§ TRY IT:
Every line below that holds the string "clean" should be copied.

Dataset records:
/-- READ_COMPLETE answers the read whose last line is in progress, OK with its lines or POISON; WRITE_COMPLETE answers OK
and takes the write's share off the stage writes in flight. That memory stays as it was rests on the model's choice that an
access acts at its GRANT (log entry 15). -/
def Obligations.CompletionAnswersTheRequest : Prop :=
  (∀ (s : State) (p : InProgress) (id i : Nat) (j : BusJob) (tag : BusTag), s.tmc.inProgress = some p →
    p.access.kind = .busRead id i → s.tmc.isLast p.access.kind = true →
    s.tmc.jobs.find? (fun x => decide (x.id = id)) = some j → j.tag = some tag →
    ∃ t, exec .readComplete s = .next t ∧
      t.tagSlot tag = ⟨none, some (if j.poisoned then ⟨.poison, []⟩ else ⟨.ok, j.got⟩)⟩ ∧
      (∀ u, u ≠ tag → t.tagSlot u = s.tagSlot u) ∧ t.tmc.inProgress = none ∧ (∀ x ∈ t.tmc.jobs, x.id ≠ id) ∧
      backgroundKept s t ∧ t = { s with tmc := t.tmc, tbp := t.tbp, swq := t.swq, evu := t.evu }) ∧
  (∀ (s : State) (p : InProgress) (id i : Nat) (bytes : List (Option Byte)) (merge : Option Nat) (j : BusJob) (tag : BusTag),
    s.tmc.inProgress = some p → p.access.kind = .busWrite id i bytes merge → s.tmc.isLast p.access.kind = true →
    s.tmc.jobs.find? (fun x => decide (x.id = id)) = some j → j.tag = some tag →
    ∃ t, exec .writeComplete s = .next t ∧ t.tagSlot tag = ⟨none, some ⟨.ok, []⟩⟩ ∧
      (∀ u, u ≠ tag → t.tagSlot u = s.tagSlot u) ∧ t.tmc.inProgress = none ∧ (∀ x ∈ t.tmc.jobs, x.id ≠ id) ∧
      t.ziu = { s.ziu with stageWrites := s.ziu.stageWrites - j.stageWrites } ∧
      backgroundKept s t ∧ t = { s with tmc := t.tmc, tbp := t.tbp, swq := t.swq, ziu := t.ziu, evu := t.evu })

/-! ### Table memory -/

/-- A granted write of one line puts exactly its enabled bytes into table memory and leaves the words' condition as R52 and
R53 say; so does the granted head of the SWQ. A write that copies the live line first lands on the copy, or on the line alone
when the live line is uncorrectable; a resync copy writes the live line's bytes, or nothing. That the access acts at its
GRANT, and that one beyond table memory stops, are the model's choices (log entries 15 and 10); so is that wrong bits come
about at the access (log entry 11). -/
def Obligations.GrantWritesTheEnabledBytes : Prop :=
  (∀ (s : State) (flips : List BitFlip) (job i line : Nat) (bytes : List (Option Byte)), s.tmc.initDone = true →
    s.tmc.power = .active → s.tmc.inProgress = none → s.tmc.debt < 8 →
    s.tmc.presented = [⟨.busWrite job i bytes none, line⟩] → bytes.length = 64 → s.tmc.mem.wf = true →
    (line < memoryLines s.tmc.density → ∃ t, exec (.grant flips) s = .next t ∧
      (∀ x, t.tmc.mem.read x = if 64 * line ≤ x ∧ x < 64 * line + 64 then (bytes.getD (x - 64 * line) none).getD (s.tmc.mem.read x)
        else s.tmc.mem.read x) ∧
      (sparseWf .clean s.tmc.marks = true → writeLeaves s t line flips bytes) ∧
      t.tmc.inProgress = some ⟨⟨.busWrite job i bytes none, line⟩, [], false⟩ ∧
      t = { s with tmc := t.tmc, swq := t.swq, evu := t.evu }) ∧
    (memoryLines s.tmc.density ≤ line → exec (.grant flips) s = .fault .outsideTableMemory)) ∧
  (∀ (s : State) (flips : List BitFlip) (e : SwqEntry) (rest : List SwqEntry), s.grants ⟨.swqHead, e.line⟩ →
    s.swq.entries = e :: rest → e.bytes.length = 64 → s.tmc.mem.wf = true → ∃ t, exec (.grant flips) s = .next t ∧
      writeLeaves s t e.line flips e.bytes ∧ t.tmc.inProgress = some ⟨⟨.swqHead, e.line⟩, [], false⟩ ∧
      t = { s with tmc := t.tmc, swq := t.swq, evu := t.evu }) ∧
  (∀ (s : State) (flips : List BitFlip) (job i line live : Nat) (bytes : List (Option Byte)),
    s.grants ⟨.busWrite job i bytes (some live), line⟩ → line ≠ live → bytes.length = 64 → s.tmc.mem.wf = true →
    ∃ t, exec (.grant flips) s = .next t ∧
      (∀ x, t.tmc.mem.read x = if 64 * line ≤ x ∧ x < 64 * line + 64 then (bytes.getD (x - 64 * line) none).getD
        (if s.foundBad live flips then s.tmc.mem.read x else s.tmc.mem.read (64 * live + (x - 64 * line))) else s.tmc.mem.read x) ∧
      (s.foundBad live flips = false → ∀ k, k < 8 → t.tmc.mark line k = .clean) ∧
      (∀ b k, s.foundBad live flips = true → bankLineOf s line = some (b, k) → t.tmc.jobs = s.tmc.jobs.map
        (fun j => if j.id = job then { j with mergeErrors := j.mergeErrors ++ [k] } else j)) ∧
      (s.foundBad live flips = false → t.tmc.jobs = s.tmc.jobs) ∧
      t.tmc.inProgress = some ⟨⟨.busWrite job i bytes (some live), line⟩, [], s.foundBad live flips⟩ ∧
      t = { s with tmc := t.tmc, swq := t.swq, evu := t.evu }) ∧
  (∀ (s : State) (flips : List BitFlip) (k line live : Nat), s.grants ⟨.resync k live, line⟩ → line ≠ live →
    s.tmc.mem.wf = true → ∃ t, exec (.grant flips) s = .next t ∧
      (s.foundBad live flips = true → memoryKept s t) ∧
      (s.foundBad live flips = false → (∀ x, t.tmc.mem.read x = if 64 * line ≤ x ∧ x < 64 * line + 64 then
        s.tmc.mem.read (64 * live + (x - 64 * line)) else s.tmc.mem.read x) ∧ ∀ j, j < 8 → t.tmc.mark line j = .clean) ∧
      t.tmc.inProgress = some ⟨⟨.resync k live, line⟩, [], s.foundBad live flips⟩ ∧
      t = { s with tmc := t.tmc, swq := t.swq, evu := t.evu })

/-- A grant follows Table 3.4-2 row by row: an urgent refresh; the TBP access due at a count of 3; the internal access due at 6; the
fetch read, the TBP access and the internal access whose turn it is; a refresh while a debt is left; a scrub. The counts and the
rotations move as R57 says. A granted read of the bus, of a fetch, of the validator or of a token delivers the line's bytes and
whether a word of it is uncorrectable, and leaves the words and counters as R49 to R51 say; a patrol read and a deferred scrub leave
words, counters and list as R55 and R51 say, the deferred scrub counting the words whose wrong bit has come about since (R54); one wrong
bit more makes a fresh word correctable and a correctable one uncorrectable
(R47). That a read takes its bytes at its GRANT and wrong bits come about at the access are the model's choices (log entries 15 and
11), and so is that a patrol read of a line with both kinds of word writes nothing (log entry 81); that a write-back poisons
uncorrectable words and that a deferred scrub counts a word that stood clean, that no later read of a blade passes its first, and how token and validator reads take turns are its readings
(log entries 13, 16 and 55). -/
def Obligations.GrantFollowsTheServiceOrder : Prop :=
  (∀ (s : State) (flips : List BitFlip), s.tmc.initDone = true → s.tmc.power = .active → s.tmc.inProgress = none → 8 ≤ s.tmc.debt →
    ∃ t, exec (.grant flips) s = .next t ∧ t.tmc.debt = s.tmc.debt - 1 ∧ t.tmc.inProgress = none ∧ memoryKept s t ∧
      t.tmc.marks = s.tmc.marks ∧ t = { s with tmc := t.tmc, swq := t.swq, evu := t.evu }) ∧
  (∀ (s : State) (flips : List BitFlip) (x f : Access) (job i k : Nat) (b : Slot) (tag : FetchTag), s.tmc.initDone = true →
    s.tmc.power = .active → s.tmc.inProgress = none → s.tmc.debt < 8 → s.tmc.presented = [x, f] → x.kind = .busRead job i →
    f.kind = .fetch b tag k → x.line ≠ f.line → x.line < memoryLines s.tmc.density → f.line < memoryLines s.tmc.density →
    s.tmc.tbpWait ≤ 3 → s.tmc.internalWait < 6 →
    ∃ t, exec (.grant flips) s = .next t ∧
      t.tmc.inProgress.map (·.access) = some (if s.tmc.tbpWait = 3 then x else f) ∧
      t.tmc.tbpWait = (if s.tmc.tbpWait = 3 then 0 else s.tmc.tbpWait + 1) ∧ memoryKept s t ∧
      t = { s with tmc := t.tmc, swq := t.swq, blc := t.blc, evu := t.evu }) ∧
  (∀ (s : State) (flips : List BitFlip) (a : Access), s.tmc.initDone = true → s.tmc.power = .active → s.tmc.channelFree = true →
    a.line < memoryLines s.tmc.density → s.serves a → ∃ t, exec (.grant flips) s = .next t ∧
      t.tmc.inProgress.map (·.access) = some a ∧ t.tmc.debt = s.tmc.debt ∧ grantCounted s t a ∧
      t = { s with tmc := t.tmc, swq := t.swq, blc := t.blc, evu := t.evu }) ∧
  (∀ (s : State) (flips : List BitFlip), s.tmc.initDone = true → s.tmc.power = .active → s.tmc.channelFree = true →
    0 < s.tmc.debt → s.tmc.debt < 8 → s.noTraffic → ∃ t, exec (.grant flips) s = .next t ∧ t.tmc.debt = s.tmc.debt - 1 ∧
      t.tmc.inProgress = none ∧ memoryKept s t ∧ t.tmc.marks = s.tmc.marks ∧
      t = { s with tmc := t.tmc, swq := t.swq, evu := t.evu }) ∧
  (∀ (s : State) (flips : List BitFlip) (line : Nat), s.grants ⟨.patrol, line⟩ → s.tmc.debt = 0 →
    ∃ t, exec (.grant flips) s = .next t ∧ t.tmc.inProgress.map (·.access) = some ⟨.patrol, line⟩ ∧ patrolLeaves s t line flips ∧
      t = { s with tmc := t.tmc, swq := t.swq, evu := t.evu }) ∧
  (∀ (s : State) (flips : List BitFlip) (b : Bank) (k line : Nat), s.grants ⟨.deferredScrub b k, line⟩ → s.tmc.debt = 0 →
    (b, k) ∈ s.tmc.deferred → ∃ t, exec (.grant flips) s = .next t ∧
      t.tmc.inProgress.map (·.access) = some ⟨.deferredScrub b k, line⟩ ∧ deferredLeaves s t line flips ∧
      t = { s with tmc := t.tmc, swq := t.swq, evu := t.evu }) ∧
  (∀ (s : State) (flips : List BitFlip) (job i line : Nat), s.grants ⟨.busRead job i, line⟩ → ∃ t, exec (.grant flips) s = .next t ∧
    t.tmc.jobs = s.tmc.jobs.map (fun j => if j.id = job then
      { j with got := j.got.set i (s.lineData line), poisoned := j.poisoned || s.foundBad line flips } else j) ∧
    readLeaves s t line flips ∧ t = { s with tmc := t.tmc, swq := t.swq, evu := t.evu }) ∧
  (∀ (s : State) (flips : List BitFlip) (b : Slot) (tag : FetchTag) (k line : Nat) (f : FetchSlot), s.grants ⟨.fetch b tag k, line⟩ →
    (s.link b).fetches.get tag = some f → ∃ t, exec (.grant flips) s = .next t ∧
      (t.link b).fetches.get tag = some { f with got := f.got ++ [s.lineData line], failed := f.failed || s.foundBad line flips } ∧
      t.link b = { s.link b with fetches := (s.link b).fetches.put tag ((t.link b).fetches.get tag) } ∧
      (∀ c, c ≠ b → t.link c = s.link c) ∧ readLeaves s t line flips ∧
      t = { s with tmc := t.tmc, swq := t.swq, blc := t.blc, evu := t.evu }) ∧
  (∀ (s : State) (flips : List BitFlip) (a : Access), (∃ run, a.kind = .validator run) ∨ (∃ k, a.kind = .token k) → s.grants a →
    ∃ t, exec (.grant flips) s = .next t ∧ t.tmc.inProgress = some ⟨a, s.lineData a.line, s.foundBad a.line flips⟩ ∧
      readLeaves s t a.line flips ∧ t = { s with tmc := t.tmc, swq := t.swq, evu := t.evu }) ∧
  (∀ (s : State) (line : Nat) (f : BitFlip), sparseWf .clean s.tmc.marks = true →
    s.found line [] = s.tmc.mark line ∧
    s.found line [f] f.word.1 = (match s.tmc.mark line f.word.1 with
      | .clean => if f.double then .twoWrong else .oneWrong
      | .poison => .poison
      | _ => .twoWrong) ∧ ∀ i, i < 8 → i ≠ f.word.1 → s.found line [f] i = s.tmc.mark line i)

§ SOLUTION FOR THIS TASK:
      (sparseWf .clean s.tmc.marks = true → writeLeaves s t line flips bytes) ∧
      (s.foundBad live flips = false → ∀ k, k < 8 → t.tmc.mark line k = .clean) ∧
        s.tmc.mem.read (64 * live + (x - 64 * line)) else s.tmc.mem.read x) ∧ ∀ j, j < 8 → t.tmc.mark line j = .clean) ∧
uncorrectable words and that a deferred scrub counts a word that stood clean, that no later read of a blade passes its first, and how token and validator reads take turns are its readings
  (∀ (s : State) (line : Nat) (f : BitFlip), sparseWf .clean s.tmc.marks = true →
      | .clean => if f.double then .twoWrong else .oneWrong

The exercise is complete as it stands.